++++ EXERCISE INPUTS ++++

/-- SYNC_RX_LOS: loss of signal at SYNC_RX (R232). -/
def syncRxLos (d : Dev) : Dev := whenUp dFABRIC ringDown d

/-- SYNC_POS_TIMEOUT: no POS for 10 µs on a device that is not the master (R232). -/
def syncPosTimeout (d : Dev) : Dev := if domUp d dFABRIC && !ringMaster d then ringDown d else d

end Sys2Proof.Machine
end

++++
++++ EXERCISE INPUTS ++++

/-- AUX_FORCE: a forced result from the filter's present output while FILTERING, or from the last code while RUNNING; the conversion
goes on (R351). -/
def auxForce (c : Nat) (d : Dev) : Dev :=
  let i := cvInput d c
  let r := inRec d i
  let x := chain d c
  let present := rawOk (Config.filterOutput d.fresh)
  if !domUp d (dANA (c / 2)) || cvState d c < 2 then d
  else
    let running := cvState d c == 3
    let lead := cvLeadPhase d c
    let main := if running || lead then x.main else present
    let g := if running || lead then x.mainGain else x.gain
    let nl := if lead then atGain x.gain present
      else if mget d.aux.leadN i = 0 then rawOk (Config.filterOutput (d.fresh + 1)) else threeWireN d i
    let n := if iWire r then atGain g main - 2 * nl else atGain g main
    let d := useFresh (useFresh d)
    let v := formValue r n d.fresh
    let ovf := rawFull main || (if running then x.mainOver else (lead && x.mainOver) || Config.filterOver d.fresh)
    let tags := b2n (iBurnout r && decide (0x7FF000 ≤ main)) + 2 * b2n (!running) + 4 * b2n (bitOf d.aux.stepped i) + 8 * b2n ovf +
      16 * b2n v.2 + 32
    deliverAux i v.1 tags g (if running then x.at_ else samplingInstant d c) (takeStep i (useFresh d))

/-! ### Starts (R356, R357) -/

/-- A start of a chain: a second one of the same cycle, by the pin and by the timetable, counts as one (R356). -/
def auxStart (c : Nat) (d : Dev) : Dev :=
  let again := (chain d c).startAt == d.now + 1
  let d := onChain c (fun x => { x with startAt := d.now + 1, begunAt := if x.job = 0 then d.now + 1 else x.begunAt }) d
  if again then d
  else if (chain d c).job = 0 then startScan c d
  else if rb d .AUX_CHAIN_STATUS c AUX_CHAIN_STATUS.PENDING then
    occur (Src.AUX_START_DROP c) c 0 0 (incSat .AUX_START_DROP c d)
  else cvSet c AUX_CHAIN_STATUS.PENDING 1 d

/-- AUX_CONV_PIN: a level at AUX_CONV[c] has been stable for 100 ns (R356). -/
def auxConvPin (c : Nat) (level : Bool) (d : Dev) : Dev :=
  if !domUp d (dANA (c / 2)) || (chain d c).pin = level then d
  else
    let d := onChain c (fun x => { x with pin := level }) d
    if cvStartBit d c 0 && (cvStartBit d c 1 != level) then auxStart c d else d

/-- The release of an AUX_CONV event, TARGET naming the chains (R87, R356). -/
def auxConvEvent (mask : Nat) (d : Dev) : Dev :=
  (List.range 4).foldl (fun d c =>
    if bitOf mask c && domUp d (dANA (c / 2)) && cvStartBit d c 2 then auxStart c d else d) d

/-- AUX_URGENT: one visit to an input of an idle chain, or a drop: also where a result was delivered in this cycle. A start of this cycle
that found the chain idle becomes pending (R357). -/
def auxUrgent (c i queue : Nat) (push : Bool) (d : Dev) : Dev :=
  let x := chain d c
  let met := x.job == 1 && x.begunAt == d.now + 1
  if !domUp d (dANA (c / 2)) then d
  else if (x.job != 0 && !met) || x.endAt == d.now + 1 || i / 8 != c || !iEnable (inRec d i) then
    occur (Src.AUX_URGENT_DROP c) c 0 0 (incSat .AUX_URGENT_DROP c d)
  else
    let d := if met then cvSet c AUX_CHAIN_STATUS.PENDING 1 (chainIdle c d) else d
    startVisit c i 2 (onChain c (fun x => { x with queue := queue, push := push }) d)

++++

PROBLEM STATEMENT
Everything above from the line containing "let ovf := rawFull" down to the line containing "(List.range 4).foldl (fun d c =>" should be copied exactly, both end lines included, and nothing else.

YOUR SOLUTION
    let ovf := rawFull main || (if running then x.mainOver else (lead && x.mainOver) || Config.filterOver d.fresh)
    let tags := b2n (iBurnout r && decide (0x7FF000 ≤ main)) + 2 * b2n (!running) + 4 * b2n (bitOf d.aux.stepped i) + 8 * b2n ovf +
      16 * b2n v.2 + 32
    deliverAux i v.1 tags g (if running then x.at_ else samplingInstant d c) (takeStep i (useFresh d))

/-! ### Starts (R356, R357) -/

/-- A start of a chain: a second one of the same cycle, by the pin and by the timetable, counts as one (R356). -/
def auxStart (c : Nat) (d : Dev) : Dev :=
  let again := (chain d c).startAt == d.now + 1
  let d := onChain c (fun x => { x with startAt := d.now + 1, begunAt := if x.job = 0 then d.now + 1 else x.begunAt }) d
  if again then d
  else if (chain d c).job = 0 then startScan c d
  else if rb d .AUX_CHAIN_STATUS c AUX_CHAIN_STATUS.PENDING then
    occur (Src.AUX_START_DROP c) c 0 0 (incSat .AUX_START_DROP c d)
  else cvSet c AUX_CHAIN_STATUS.PENDING 1 d

/-- AUX_CONV_PIN: a level at AUX_CONV[c] has been stable for 100 ns (R356). -/
def auxConvPin (c : Nat) (level : Bool) (d : Dev) : Dev :=
  if !domUp d (dANA (c / 2)) || (chain d c).pin = level then d
  else
    let d := onChain c (fun x => { x with pin := level }) d
    if cvStartBit d c 0 && (cvStartBit d c 1 != level) then auxStart c d else d

/-- The release of an AUX_CONV event, TARGET naming the chains (R87, R356). -/
def auxConvEvent (mask : Nat) (d : Dev) : Dev :=
  (List.range 4).foldl (fun d c =>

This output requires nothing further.